Almost nine years after a court in Arkhangelsk found Moseev guilty of extremism, the European Court in Strasbourg this week ruled against Russia, declaring the verdict from Arkhangelsk illegal, and ordered authorities to pay €7,500 in compensation for non-pecuniary damage. Russia is also ordered to reimburse the amount of the fine paid in the amount of €1,300, news site Sever.Realii reports.
The 2013 verdict said Moseev had been inciting hatred against Russians, pointing to a text he wrote on a website allegedly containing “negative emotional assessment of ethnic Russians.” In the text, Ivan Moseev called them cattle, the court ruling from Arkhangelsk said as it fined him 100,000 rubles.
“Spy for Norway”
A year earlier, in 2012, FSB accused Ivan Moseev of high treason, pointing to that he had got “support from Norwegian special services.”
The indictment said Norwegian secret services were using Ivan Moseev to “destabilize the social-political situation in Arkhangelsk,” and: “With support from foreign networks Moseev has been carrying out activities aimed at making federal Russian authorities recognize the Pomors as an indigenous minority of the North and including their territory of residence under the jurisdiction of international law, which can lead to a violation of Russia’s territorial integrity.”

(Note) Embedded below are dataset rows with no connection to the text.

/-! ### hostWrite -/

@[simp] theorem State.hostWrite_pending (s : State) (sp : HostSpace) (a : Nat) (bs : List Byte) : (s.hostWrite sp a bs).pending = s.pending := rfl
@[simp] theorem State.hostWrite_env (s : State) (sp : HostSpace) (a : Nat) (bs : List Byte) : (s.hostWrite sp a bs).env = s.env := rfl
@[simp] theorem State.hostWrite_free (s : State) (sp : HostSpace) (a : Nat) (bs : List Byte) : (s.hostWrite sp a bs).free = s.free := rfl
@[simp] theorem State.hostWrite_timebase (s : State) (sp : HostSpace) (a : Nat) (bs : List Byte) : (s.hostWrite sp a bs).timebase = s.timebase := rfl
@[simp] theorem State.hostWrite_hub (s : State) (sp : HostSpace) (a : Nat) (bs : List Byte) : (s.hostWrite sp a bs).hub = s.hub := rfl
@[simp] theorem State.hostWrite_moraine (s : State) (sp : HostSpace) (a : Nat) (bs : List Byte) : (s.hostWrite sp a bs).moraine = s.moraine := rfl
@[simp] theorem State.hostWrite_mem (s : State) (sp : HostSpace) (a : Nat) (bs : List Byte) : (s.hostWrite sp a bs).mem = s.mem := rfl
@[simp] theorem State.hostWrite_memsys (s : State) (sp : HostSpace) (a : Nat) (bs : List Byte) : (s.hostWrite sp a bs).memsys = s.memsys := rfl
@[simp] theorem State.hostWrite_keys (s : State) (sp : HostSpace) (a : Nat) (bs : List Byte) : (s.hostWrite sp a bs).keys = s.keys := rfl
@[simp] theorem State.hostWrite_clusters (s : State) (sp : HostSpace) (a : Nat) (bs : List Byte) : (s.hostWrite sp a bs).clusters = s.clusters := rfl
@[simp] theorem State.hostWrite_ctxs (s : State) (sp : HostSpace) (a : Nat) (bs : List Byte) : (s.hostWrite sp a bs).ctxs = s.ctxs := rfl
@[simp] theorem State.hostWrite_descs (s : State) (sp : HostSpace) (a : Nat) (bs : List Byte) : (s.hostWrite sp a bs).descs = s.descs := rfl
@[simp] theorem State.hostWrite_xls (s : State) (sp : HostSpace) (a : Nat) (bs : List Byte) : (s.hostWrite sp a bs).xls = s.xls := rfl
@[simp] theorem State.hostWrite_reqs (s : State) (sp : HostSpace) (a : Nat) (bs : List Byte) : (s.hostWrite sp a bs).reqs = s.reqs := rfl
@[simp] theorem State.hostWrite_invals (s : State) (sp : HostSpace) (a : Nat) (bs : List Byte) : (s.hostWrite sp a bs).invals = s.invals := rfl
@[simp] theorem State.hostWrite_sync (s : State) (sp : HostSpace) (a : Nat) (bs : List Byte) : (s.hostWrite sp a bs).sync = s.sync := rfl
@[simp] theorem State.hostWrite_sec (s : State) (sp : HostSpace) (a : Nat) (bs : List Byte) : (s.hostWrite sp a bs).sec = s.sec := rfl
@[simp] theorem State.hostWrite_health (s : State) (sp : HostSpace) (a : Nat) (bs : List Byte) : (s.hostWrite sp a bs).health = s.health := rfl
@[simp] theorem State.hostWrite_obs (s : State) (sp : HostSpace) (a : Nat) (bs : List Byte) : (s.hostWrite sp a bs).obs = s.obs := rfl
@[simp] theorem State.hostWrite_sent (s : State) (sp : HostSpace) (a : Nat) (bs : List Byte) : (s.hostWrite sp a bs).sent = s.sent := rfl
@[simp] theorem State.hostWrite_switching (s : State) (sp : HostSpace) (a : Nat) (bs : List Byte) : (s.hostWrite sp a bs).switching = s.switching := rfl

/-! ### hostPut -/

@[simp] theorem State.hostPut_pending (s : State) (sp : HostSpace) (a n v : Nat) : (s.hostPut sp a n v).pending = s.pending := rfl
@[simp] theorem State.hostPut_env (s : State) (sp : HostSpace) (a n v : Nat) : (s.hostPut sp a n v).env = s.env := rfl
@[simp] theorem State.hostPut_free (s : State) (sp : HostSpace) (a n v : Nat) : (s.hostPut sp a n v).free = s.free := rfl
@[simp] theorem State.hostPut_timebase (s : State) (sp : HostSpace) (a n v : Nat) : (s.hostPut sp a n v).timebase = s.timebase := rfl
@[simp] theorem State.hostPut_hub (s : State) (sp : HostSpace) (a n v : Nat) : (s.hostPut sp a n v).hub = s.hub := rfl
@[simp] theorem State.hostPut_moraine (s : State) (sp : HostSpace) (a n v : Nat) : (s.hostPut sp a n v).moraine = s.moraine := rfl
@[simp] theorem State.hostPut_mem (s : State) (sp : HostSpace) (a n v : Nat) : (s.hostPut sp a n v).mem = s.mem := rfl
@[simp] theorem State.hostPut_memsys (s : State) (sp : HostSpace) (a n v : Nat) : (s.hostPut sp a n v).memsys = s.memsys := rfl
@[simp] theorem State.hostPut_keys (s : State) (sp : HostSpace) (a n v : Nat) : (s.hostPut sp a n v).keys = s.keys := rfl
@[simp] theorem State.hostPut_clusters (s : State) (sp : HostSpace) (a n v : Nat) : (s.hostPut sp a n v).clusters = s.clusters := rfl
@[simp] theorem State.hostPut_ctxs (s : State) (sp : HostSpace) (a n v : Nat) : (s.hostPut sp a n v).ctxs = s.ctxs := rfl
@[simp] theorem State.hostPut_descs (s : State) (sp : HostSpace) (a n v : Nat) : (s.hostPut sp a n v).descs = s.descs := rfl
@[simp] theorem State.hostPut_xls (s : State) (sp : HostSpace) (a n v : Nat) : (s.hostPut sp a n v).xls = s.xls := rfl
@[simp] theorem State.hostPut_reqs (s : State) (sp : HostSpace) (a n v : Nat) : (s.hostPut sp a n v).reqs = s.reqs := rfl
@[simp] theorem State.hostPut_invals (s : State) (sp : HostSpace) (a n v : Nat) : (s.hostPut sp a n v).invals = s.invals := rfl
@[simp] theorem State.hostPut_sync (s : State) (sp : HostSpace) (a n v : Nat) : (s.hostPut sp a n v).sync = s.sync := rfl
@[simp] theorem State.hostPut_sec (s : State) (sp : HostSpace) (a n v : Nat) : (s.hostPut sp a n v).sec = s.sec := rfl
@[simp] theorem State.hostPut_health (s : State) (sp : HostSpace) (a n v : Nat) : (s.hostPut sp a n v).health = s.health := rfl
@[simp] theorem State.hostPut_obs (s : State) (sp : HostSpace) (a n v : Nat) : (s.hostPut sp a n v).obs = s.obs := rfl
@[simp] theorem State.hostPut_sent (s : State) (sp : HostSpace) (a n v : Nat) : (s.hostPut sp a n v).sent = s.sent := rfl
@[simp] theorem State.hostPut_switching (s : State) (sp : HostSpace) (a n v : Nat) : (s.hostPut sp a n v).switching = s.switching := rfl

The case documents also read that Moseev addressed the regional authorities of Arkhangelsk with a suggestion to establish a “Republic of the Pomors”.
“With support from foreign special services Moseev established the organization “Brotherhood of Pomors”, which connects Pomors in the Barents region,” the FSB claimed.
“With financial support from Norway Moseev produced a dictionary of the language of the Pomors, by the help of which he published a series of articles and conducted activities aimed to harm Russia’s safety,” the security service stated.
Cooperation with Vardø
Ivan Moseev was in the 2000s a stakeholder in re-establishing the cultural and historical relations between Arkhangelsk and the town of Vardø in northern Norway.
Pomor trade was carried out between the population living around the coast of the White Sea and the coastal population in Northern Norway in the period from 1740 until the Russian revolution. Norway’s most northeastern fishing town Vardø was the gateway to the neighbors in the west for many of the Russians sailing from the White Sea area.